Faccio riferimento ad una "soggettività"anche perché pur credendo  nel crollo inevitabile del capitalismo,  non e' detto che finirebbe, questo crollo,  col produrre gli effetti politici-sociali che desideriamo. 

Quale è' il punto in discussione? e' che le condizioni sociali dell'esistenza di tutti sono estraniate, alienate e tutte preordinate dal Sistema Capitale contro la vita individuale e personale.

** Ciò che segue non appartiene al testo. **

/-- Has a core overrun an orbit and been attributed an explained cause, with that work still late or since completed (R50)? -/
def Core.lateIn (c : Core) (orbit : Nat) : Bool :=
  (c.lateOrbit == some orbit && c.lateCause != 0) || (c.lateLast == some orbit && c.lastCause != 0)

/-- Does a core overrun an orbit for an explained cause, where `cs` are the causes found so far of the cores that overrun at
this tick (R204)? -/
def State.explainedIn (s : State) (cs : List (Nat × Nat)) (orbit : Option Nat) (c : Nat) : Bool :=
  let x := s.core c
  (x.orbit == orbit && (lookupKey c cs).any (· != 0)) || (x.lateLast.isSome && x.lateLast == orbit && x.lastCause != 0)

/-- Causes of the cores that overrun at a tick; a wait on a core that overran the same orbit for an explained cause is
CORE_LATE (R50, R204). `n` bounds the rounds. -/
def State.overrunCauses (s : State) (d : Nat) (ts : List CoreTime) : Nat → List (Nat × Nat) → List (Nat × Nat)
  | 0, cs => cs
  | n + 1, cs => s.overrunCauses d ts n (ts.map fun t => (t.core, s.overrunCause d t (s.explainedIn cs (s.core t.core).orbit)))

/-- The cycles that a core reported are counted (R376). -/
def State.countTimes (s : State) (t : CoreTime) : State :=
  let n := t.core
  let c := t.cycles
  (((s.count (ctrCore n 4) c.stall).count (ctrCore n 5) c.wait).count (ctrCore n 6) c.active).count (ctrCore n 8) c.tile

/-- Work that ended in time leaves its core; an overrun is recorded (R45). -/
def State.judgeCore (s : State) (n : Nat) (left : Nat) (causes : List (Nat × Nat)) : State :=
  let c := s.core n
  if c.work.isNone then s
  else if !c.busy && c.lateOrbit.isNone then
    s.modCore n fun c => { c with work := none, loops := [], slackMin := some (min left (c.slackMin.getD left)) }
  else
    let first := c.lateOrbit.isNone
    let s := s.modCore n fun c =>
      { c with lateOrbit := c.work.map (·.orbit), lateCause := (lookupKey n causes).getD 0, slackMin := some 0 }
    if first then s.count (ctrCore n 14) 1 else s

/-- An overrun fences the district (R48, R364): ORB_OVERRUN names it. -/
def State.overrunFence (s : State) (d n cause orbit : Nat) : State :=
  (s.modOrb d fun o => { o with ovFence := true, ovCause := cause, ovCore := n, ovOrbit := orbit % 2 ^ 32 }).fence d 0x15 n
    (orbitInfo cause s.orb.number)

/-- Order 2 of a tick for one district: ORB_SLACK, overruns of the ended orbit (`prev` its index), and work that is late a
second time. A mirror stream is work of index L − 2 (R357). -/
def State.judge (s : State) (d prev : Nat) (begun : Bool) (times : List CoreTime) : State :=
  let ns := (s.coresOf d).filter fun n => (s.core n).work.isSome
  let timeOf (n : Nat) : CoreTime := (times.find? (·.core == n)).getD ⟨n, 0, [], [], [], [], ⟨0, 0, 0, 0⟩⟩
  let overs := ns.filter fun n => (s.core n).busy || (s.core n).lateOrbit.isSome
  let twice := overs.filter fun n => match (s.core n).work with | none => false | some w => decide (w.orbit + 2 ≤ s.orb.number)
  let causes := s.overrunCauses d (overs.map timeOf) overs.length []
  let leftOf (n : Nat) : Nat := if overs.contains n then 0 else (timeOf n).left
  let best := ns.foldl (fun (b : Option (Nat × Nat)) n => match b with
    | none => some (leftOf n, n)
    | some (v, m) => if leftOf n < v then some (leftOf n, n) else some (v, m)) none
  let stream := (s.district d).mir.send && ((s.district d).mir.stat == 1 || (s.district d).mir.stat == 2)
  let len := match s.active d with | none => 0 | some g => g.stepLen
  let streamLate := stream && !begun && prev + 2 == len
  let streamTwice := stream && !begun && prev + 1 == len
  let s := s.modOrb d fun o => match best with
    | none => { o with minSlack := if streamLate then 0 else 0xFFFFFFFF, minCore := 0, late := streamLate }
    | some (v, n) => { o with minSlack := if streamLate then 0 else v % 2 ^ 32, minCore := n, late := !overs.isEmpty || streamLate }
  let s := s.each (times.filter fun t => (s.coresOf d).contains t.core) fun t u => u.countTimes t
  let s := s.each ns fun n t => t.judgeCore n (leftOf n) causes
  let lost (n : Nat) : Bool := (lookupKey n causes).getD 0 == 0
  let causeOf (n : Nat) : Nat := (lookupKey n causes).getD 0
  if (s.district d).flt.rollAt.isSome then
    match overs with
    | [] => s
    | n :: _ => s.overrunFence d n (causeOf n) (((s.core n).orbit).getD 0)
  else match twice with
  | [] =>
    if streamTwice then
      (s.modOrb d fun o => { o with ovRollback := true, ovCause := 3, ovCore := 0, ovOrbit := (s.orb.number - 2) % 2 ^ 32 }).rollback d 0x14 0 (orbitInfo 3 s.orb.number)
    else s
  | n :: rest =>
    let k := s.orb.number - 2
    match (n :: rest).find? lost with
    | some m =>
      -- the fence acts, and a rollback due at the same tick is logged (R19)
      let s := match (n :: rest).find? fun c => !lost c with
        | none => s
        | some c => s.event 0x14 .rollback (some d) c (orbitInfo (causeOf c) s.orb.number)
      s.overrunFence d m 0 k
    | none =>
      let cause := causeOf n
      (s.modOrb d fun o => { o with ovRollback := true, ovCause := cause, ovCore := n, ovOrbit := k % 2 ^ 32 }).rollback d 0x14 n (orbitInfo cause s.orb.number)

/-! ## Entering an orbit (R42, R43) -/

/-- Orbit index that the district's cores run: the step's, or the roll-forward's (R364). -/
def State.runIndex (s : State) (d : Nat) : Option Nat :=
  let x := s.district d
  if s.halted || x.flt.fenced then none
  else match x.flt.rollAt with
  | some i => if (match x.img.active with | none => true | some g => decide (g.evl ≤ i)) then none else some i
  | none => if x.orb.phase == .hold || x.bar.rolledBack || x.orb.phase == .none then none else some x.orb.index

/-- A core that is not busy enters the current orbit when it has a row for it. CORE_STATUS.ROW keeps the latest row while the
core has none (log entry 97). -/
def State.enterOrbit (s : State) (d n : Nat) : State :=
  match s.active d, s.runIndex d with
  | some g, some i =>
    if (s.core n).work.isSome then s
    else match g.rowAt n i with
    | none => s
    | some (j, e) =>
      s.modCore n fun c =>
        let c := { c with work := some ⟨s.orb.number, j, g.phaseAt i, false⟩, row := j }
        if c.tile.isSome then c else { c with loops := [], next := fld e 12 0 12 }
  | _, _ => s

/-- Is a core's late work complete? -/
def Core.caughtUp (c : Core) : Bool := c.work.isSome && !c.busy && c.lateOrbit.isSome

/-- The late work of a core is complete: it leaves the core, and its orbit and cause stay known (R50). -/
def Core.caught (c : Core) (cause : Nat) : Core :=
  { c with work := none, loops := [], lateOrbit := none, lateCause := 0, lateLast := c.orbit, lastCause := cause }

/-- Late work of cores of one district completes in one cycle (R46, R48): the overrun of the lowest core is reported, and the
cores enter the current orbit; an unexplained one fences. -/
def State.lateDone (s : State) (d : Nat) (times : List CoreTime) : State :=
  let ns := (s.coresOf d).filter fun n => (s.core n).caughtUp && times.any (·.core == n)
  let found : List (Nat × Nat × Nat) := ns.filterMap fun n =>
    match times.find? (·.core == n), (s.core n).orbit with
    | some t, some o => some (n, s.overrunCause d t fun m => (s.core m).lateIn o, o)
    | _, _ => none
  let s := s.each found fun x t => t.modCore x.1 fun c => c.caught x.2.1
  match found.find? fun x => x.2.1 == 0, found with
  | some x, _ => s.overrunFence d x.1 0 x.2.2
  | none, [] => s
  | none, x :: _ =>
    let s := s.absorbed d x.2.1 x.1 x.2.2
    if (s.district d).bar.arrived.isSome then s else s.each found fun y t => t.enterOrbit d y.1

def execLateWorkComplete (times : List CoreTime) (s : State) : Host.Outcome State Fault Refusal :=
  .next (s.each s.defined fun d t => if t.halted || t.fenced d then t else t.lateDone d times)

/-! ## Steps and attempts (R54, R56, R350) -/

/-- The L counters of the cores' slack (R376). -/
def State.latchSlack (s : State) (d : Nat) : State :=
  let ns := s.coresOf d
  let v (n : Nat) : Nat := ((s.core n).slackMin).getD (2 ^ 64 - 1)
  let best := ns.foldl (fun (b : Nat × Nat) n => if v n < b.1 then (v n, n) else b) (2 ^ 64 - 1, 0)
  let s := s.each ns fun n t => (t.setCount (ctrCore n 15) (v n)).modCore n fun c => { c with slackMin := none }
  (s.setDist d 37 best.1).setDist d 38 best.2

/-- What every attempt's first tick does (R54, R215, R236, R360). At a go tick, work of the BARRIER orbit goes on. -/
def State.beginAttempt (s : State) (d : Nat) (go : Bool) : State :=
  let s := s.modOrb d fun o => { o with index := 0, phase := .compute, attempt := s.orb.number % 2 ^ 16 }
  let s := s.modBar d fun _ => {}
  let s := if go then s else s.each (s.coresOf d) fun n t => t.modCore n fun c => { c with lateOrbit := none, lateLast := none }
  let s := s.reviveBoxes d
  s.resetRings d s.orb.number go

/-- Go tick G (R54, R124, R345, R377): the step is complete and the next begins. -/
def State.stepBegin (s : State) (d : Nat) : State :=
  let s := s.latchLedger d
  let s := s.latchSlack d
  let s := s.each (s.slotsOf d) fun k t => t.modSlot k Slot.next
  let step := stepAfter (s.district d).orb.step
  let s := s.modFlt d fun f => { f with prevDirty := f.dirty, dirty := [], rewindable := true, gen := step, noted := [] }
  let s := s.modOrb d fun o => { o with step := step, rollbacks := 0 }
  let s := s.countDist d 39 1
  s.beginAttempt d true

/-- Tick R of a restart or of a resume (R56, R329, R350). -/
def State.restart (s : State) (d : Nat) (resume : Bool) : State :=
  let s := if resume then
      (s.modOrb d fun o => { o with rollbacks := 0 }).modFlt d fun f => { f with restore := false, receiving := [] }
    else s
  let s := s.beginAttempt d false
  s.modHost d fun h => { h with refeed := true, refeedStep := (s.district d).orb.step, refeedOrbit := s.orb.number % 2 ^ 40 }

Nel sistema delle merci tutto è ridotto a merce, la coscienza per prima , perché sia essa stessa una merce che si pieghi al dominio delle merce, è plasmata per le merci è mercificata, mercificati sono tutti i rapporti umani. Compito di un comunista non è quello di tenere tale cognizione per se, ma di renderla comune il più possibile, non credi?

Il "soggetto", la "soggettività" che io intendo e' la coalizione degli sfruttati che non cade dal cielo, che non ha il suo corso fatalistico quasi, ma che è lo strumento  per uscire dalla condizione di merce umana:
Senza questa "unione" non arbitraria gli individui restano dei singoli separati, nemici nella concorrenza per la sopravvivenza. Questa"espressione collettiva" oggi non c'e' e non penso che prenderà forma oggettivamente, da se', senza la condivisione e la lotta. Ora è vero che l'attivismo fine a sé stesso, al particolare, non porta ad una  presa di coscienza totale, ma a me pare, che nemmeno il quasi aspettare fatalmente che la storia trovi il suo sbocco; dato per naturale, porti a questa presa di coscienza.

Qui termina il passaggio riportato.